Sitting in his seat, Louis was feeling sorry for himself. Another opportunity blown, and what made it worse, she had seen him staring at her, now she probably thought he was a pervert. He quickly downed the remainder of the scotch and placed the glass on the table beside him. The ice bounced of the sides of the glass making tink- tink sounds. He stared at his hands in his lap. He was broken from his chance when he heard someone speak from the chair to his left. Startled he nearly jumped out of his seat. Looking to the chair and Elise was sitting there looking at him with her beautiful eyes.
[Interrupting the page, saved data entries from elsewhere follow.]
/-- A Basic Info frame that fails a check gives the outcome of the FIRST that fails, in the order length,
start sentinel, status, NTC extent, and changes only LAST_RESULT and one STICKY bit; the frame is consumed
(R153, R151). Reading the frame from the buffer is log 6. -/
def Obligations.BasicInfoFirstFailingCheckWins : Prop :=
  ∀ (s : State) (f : Memory) (code : ResultCode) (bit : BitVec 6), f = s.buf →
    (f.length < 34 ∧ code = .invalidShort ∧ bit = 0b001000#6) ∨
    (34 ≤ f.length ∧ f.getD 0 0#8 ≠ 0xDD#8 ∧ code = .invalidStart ∧ bit = 0b001000#6) ∨
    (34 ≤ f.length ∧ f.getD 0 0#8 = 0xDD#8 ∧ f.getD 2 0#8 ≠ 0x00#8 ∧ code = .deviceError ∧
      bit = 0b010000#6) ∨
    (34 ≤ f.length ∧ f.getD 0 0#8 = 0xDD#8 ∧ f.getD 2 0#8 = 0x00#8 ∧
      f.length < 27 + 2 * (f.getD 26 0#8).toNat ∧ code = .invalidNtc ∧ bit = 0b001000#6) →
    exec .basicInfo s = .next { s with
      buf := []
      last := { s.last with result := code }
      sticky := s.sticky ||| bit }

/-- A Cell Voltage frame longer than 6 bytes commits floor((L − 7) / 2) values from offset 4 stepping by 2,
none of which includes a trailer byte, counts CELL_GEN up, records CELL_OK, sets CELL_DONE, and touches
nothing else; the frame is consumed (R156, R157). Reading the frame from the buffer is log 6. -/
def Obligations.CellVoltageCommits : Prop :=
  ∀ (s : State) (f : Memory), f = s.buf → f.length > 6 →
    ∃ t, exec .cellVoltage s = .next t ∧
      t.cells.cellN = (f.length - 7) / 2 ∧ t.cells.cell.length = t.cells.cellN ∧
      (∀ j < t.cells.cellN, (t.cells.cell.getD j 0#16).toNat = u16At f (4 + 2 * j) ∧
        5 + 2 * j < f.length - 3) ∧
      t.cells.valid = true ∧ t.cellGen.toNat = (s.cellGen.toNat + 1) % 65536 ∧
      { t with cells := s.cells, cellGen := s.cellGen } =
        { s with
          buf := []
          last := { s.last with result := .cellOk }
          sticky := s.sticky ||| 0b000010#6 }

/-- A Cell Voltage frame of at most 6 bytes is INVALID_SHORT and commits nothing (R156). Reading the frame
from the buffer is log 6. -/
def Obligations.ShortCellVoltageIsInvalid : Prop :=
  ∀ s : State, s.buf.length ≤ 6 →
    exec .cellVoltage s = .next { s with
      buf := []
      last := { s.last with result := .invalidShort }
      sticky := s.sticky ||| 0b001000#6 }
Louis felt his heart accelerate. She had thrown the towel over the back of her chair leaving her bikini exposed. "I said, hi." She said sweetly. Nervously Louis replied, "Hi." His armpits were beginning to sweat. With a smile on her face she said, "I saw you looking at me." Louis felt his face grow red with embarrassment. He was breathing heavier by the second. "You saw?" "Yes." She sipped her drink. "Then I figured, here I am, single, and judging by the way you were looking at my body, you're single. Why not try it out?" Louis was speechless. He never, not in a million years thought this would happen. "Would you like to join me for dinner at my place?" Elise said smiling. This was his chance. Don't blow this, he told himself. "Y-Yes. S-Sure I'll have d-d-dinner with you." Gooood job. Nice first impression. He said to himself sarcastically. She stood up, and sipped more of the concoction she had. "Room two-oh- three, seven o'clock. Don't be late." She said as she walked away, sliding her hand across his chin. Elise finished her drink and returned the empty glass to the bar and left.
Louis nearly exploded in jubilation. He felt like he could float away on a strong breeze. He returned his empty glass to Derek at the bar, aware that he had the biggest smile across his face.